At the very top of the list of the self-confessed drug kingpins was none other than Alhaja Monsurat Oluwatoyin Oyemade Abraham aka Toyin Igbira. On that same list were seasoned drug peddlers and cocaine trafficking veterans such as Steven Akinyemi Akingba aka Akinse (who interestingly, was the United States-based ally of Toyin Igbira), Mohammed Mohammed who was an immigration service officer attached to the Murtala Muhammed International Airport, Ikeja in Lagos and it was from his duty post that he facilitated all kinds of illicit drug transactions within and outside Nigeria, Peter Oriamen, Babajide Adeoye, Tokunbo Olaiya, Rachel Moronlayo Adeniran, Yetunde Akintan and another suspect who was captured with him.
To the utter shock and massive heartbreak of the NDLEA, five of these nine major drug suspects were all freed by Justice Abdulkadir Jega of the Federal High Court Eight. Those who regained their freedom in the hands of Jega incuded Toyin Igbira, Akingba, Oriamen, Adeoye and Olaiya. As for Mohammed, he was granted bail by Justice (Mrs.) Olomojobi while Adeniran, Akintan and his fellow in crime were released by Justice Kassim of Court Annex Two.
On the 24th of August 1999, Justice Abubakar Abdulkadir Jega threw a dagger right at the hearts of the tireless NDLEA operatives and detectives when he granted Toyin Igbira bail in the sum of N1 million with two sureties each in like sum. Small piece of cake. She promptly met up. All she had to do was to press buttons on her vast Lagos-Ijebu Ode network. But the NDLEA operatives were so furious with the baffling judgment that they were ready to pounce on Igbira and re-arrest her immediately with fresh charges on her neck. In order to ensure this did not happen, Justice Jega personally and physically shielded Toyin Igbira from the action-ready NDLEA operatives when he drove her out of the court premises with his own car all in a bid to just make sure the NDLEA operatives do not rearrest the heroin baroness. Although the case was adjourned until the whole thing went hazy.
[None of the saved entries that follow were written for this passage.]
/-- Registers of SCH. -/
def regsSCH : List RegDesc := regsSCH0 ++ regsSCH1

/-- Registers that only instance 0 of SCH has. -/
def regsSCHInst0 : List RegDesc :=
  [⟨0x2C, 1, 0, 1, 0, [⟨0, 32, .w1cAll, 0⟩]⟩,
   ⟨0xB000, 1024, 8, 1, 0, [⟨0, 17, .rwS, 0⟩, ⟨17, 14, .rwS, 147⟩, ⟨31, 1, .rwS, 0⟩]⟩,
   ⟨0xB004, 1024, 8, 1, 0, [⟨0, 17, .rwS, 0⟩, ⟨17, 14, .rwS, 147⟩, ⟨31, 1, .rwS, 0⟩]⟩,
   ⟨0xD000, 1024, 8, 1, 0, [⟨0, 17, .roA, 0⟩, ⟨17, 14, .roA, 147⟩, ⟨31, 1, .roA, 0⟩]⟩,
   ⟨0xD004, 1024, 8, 1, 0, [⟨0, 17, .roA, 0⟩, ⟨17, 14, .roA, 147⟩, ⟨31, 1, .roA, 0⟩]⟩]

/-- Registers of FAB. -/
def regsFAB0 : List RegDesc :=
  [⟨0x0, 1, 0, 1, 0, [⟨0, 3, .rw, 2⟩, ⟨8, 1, .rw, 1⟩]⟩,
   ⟨0x4, 1, 0, 1, 0, [⟨0, 6, .ro, 0⟩, ⟨8, 3, .ro, 0⟩, ⟨12, 2, .ro, 0⟩, ⟨16, 4, .ro, 0⟩, ⟨24, 6, .ro, 0⟩]⟩,
   ⟨0x8, 1, 0, 1, 0, [⟨0, 6, .rw, 0⟩]⟩,
   ⟨0xC, 1, 0, 1, 0, [⟨0, 6, .ro, 0⟩, ⟨8, 3, .ro, 0⟩, ⟨16, 6, .ro, 0⟩]⟩,
   ⟨0x10, 1, 0, 1, 0, [⟨0, 32, .ro, 0⟩]⟩,
   ⟨0x14, 1, 0, 1, 0, [⟨0, 32, .ro, 0⟩]⟩,
   ⟨0x18, 1, 0, 1, 0, [⟨0, 32, .ro, 0⟩]⟩,
   ⟨0x20, 1, 0, 1, 0, [⟨0, 32, .w1cAll, 0⟩]⟩,
   ⟨0x24, 1, 0, 1, 0, [⟨0, 32, .w1cAll, 0⟩]⟩,
   ⟨0x28, 1, 0, 1, 0, [⟨0, 32, .w1cAll, 0⟩]⟩,
   ⟨0x2C, 1, 0, 1, 0, [⟨0, 32, .w1cAll, 0⟩]⟩,
   ⟨0x30, 1, 0, 1, 0, [⟨0, 32, .w1cAll, 0⟩]⟩,
   ⟨0x34, 1, 0, 1, 0, [⟨0, 32, .w1cAll, 0⟩]⟩,
   ⟨0x40, 1, 0, 1, 0, [⟨0, 3, .ro, 0⟩, ⟨4, 2, .ro, 0⟩, ⟨6, 1, .ro, 0⟩]⟩,
   ⟨0x100, 64, 4, 1, 0, [⟨0, 2, .ro, 0⟩, ⟨2, 1, .ro, 0⟩, ⟨3, 2, .ro, 0⟩, ⟨5, 1, .ro, 0⟩, ⟨6, 1, .ro, 0⟩, ⟨7, 1, .ro, 0⟩, ⟨8, 8, .ro, 255⟩, ⟨16, 1, .ro, 0⟩, ⟨17, 1, .ro, 0⟩]⟩,
   ⟨0x400, 64, 32, 1, 0, [⟨0, 32, .ro, 0⟩]⟩,
   ⟨0x404, 64, 32, 1, 0, [⟨0, 32, .ro, 0⟩]⟩,
   ⟨0x408, 64, 32, 1, 0, [⟨0, 32, .ro, 0⟩]⟩,
   ⟨0x40C, 64, 32, 1, 0, [⟨0, 32, .ro, 0⟩]⟩,
   ⟨0x410, 64, 32, 1, 0, [⟨0, 32, .ro, 0⟩]⟩]

/-- Registers of FAB. -/
def regsFAB1 : List RegDesc :=
  [⟨0x414, 64, 32, 1, 0, [⟨0, 32, .ro, 0⟩]⟩]

/-- Registers of FAB. -/
def regsFAB : List RegDesc := regsFAB0 ++ regsFAB1

/-- Registers of CRT. -/
def regsCRT : List RegDesc :=
  [⟨0x0, 1, 0, 1, 0, [⟨0, 10, .rw, 200⟩, ⟨16, 4, .rw, 5⟩]⟩,
   ⟨0x4, 1, 0, 1, 0, [⟨0, 5, .ro, 0⟩, ⟨8, 5, .ro, 0⟩, ⟨16, 5, .ro, 0⟩]⟩,
   ⟨0x8, 1, 0, 1, 0, [⟨0, 32, .ro, 0⟩]⟩,
   ⟨0x10, 1, 0, 1, 0, [⟨0, 32, .w1cAll, 0⟩]⟩,
   ⟨0x14, 1, 0, 1, 0, [⟨0, 32, .w1cAll, 0⟩]⟩,
   ⟨0x18, 1, 0, 1, 0, [⟨0, 32, .w1cAll, 0⟩]⟩,
   ⟨0x1C, 1, 0, 1, 0, [⟨0, 32, .w1cAll, 0⟩]⟩,
   ⟨0x20, 1, 0, 1, 0, [⟨0, 32, .w1cAll, 0⟩]⟩,
   ⟨0x100, 16, 16, 1, 0, [⟨0, 16, .ro, 0⟩, ⟨16, 6, .ro, 0⟩, ⟨22, 1, .ro, 0⟩, ⟨24, 3, .ro, 0⟩, ⟨27, 2, .ro, 0⟩]⟩,
   ⟨0x104, 16, 16, 1, 0, [⟨0, 9, .ro, 0⟩]⟩,
   ⟨0x108, 16, 16, 1, 0, [⟨0, 32, .ro, 0⟩]⟩,
   ⟨0x10C, 16, 16, 1, 0, [⟨0, 30, .ro, 0⟩]⟩]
NB: Justice Abubakar Abdulkadir Jega (who happens to be the brother of former INEC Chairman, Professor Attahiru Jega) would later rise to become an Appeal Court Justice.
In September 2015, Justice Jega was crushed to death during a Hajj stampede in Muna, near Mecca in Saudi Arabia while the pilgrims were on their way to Jamarat to perform the stoning of Satan. Jega was a member of the Kebbi State’s hajj delegation to the desert kingdom.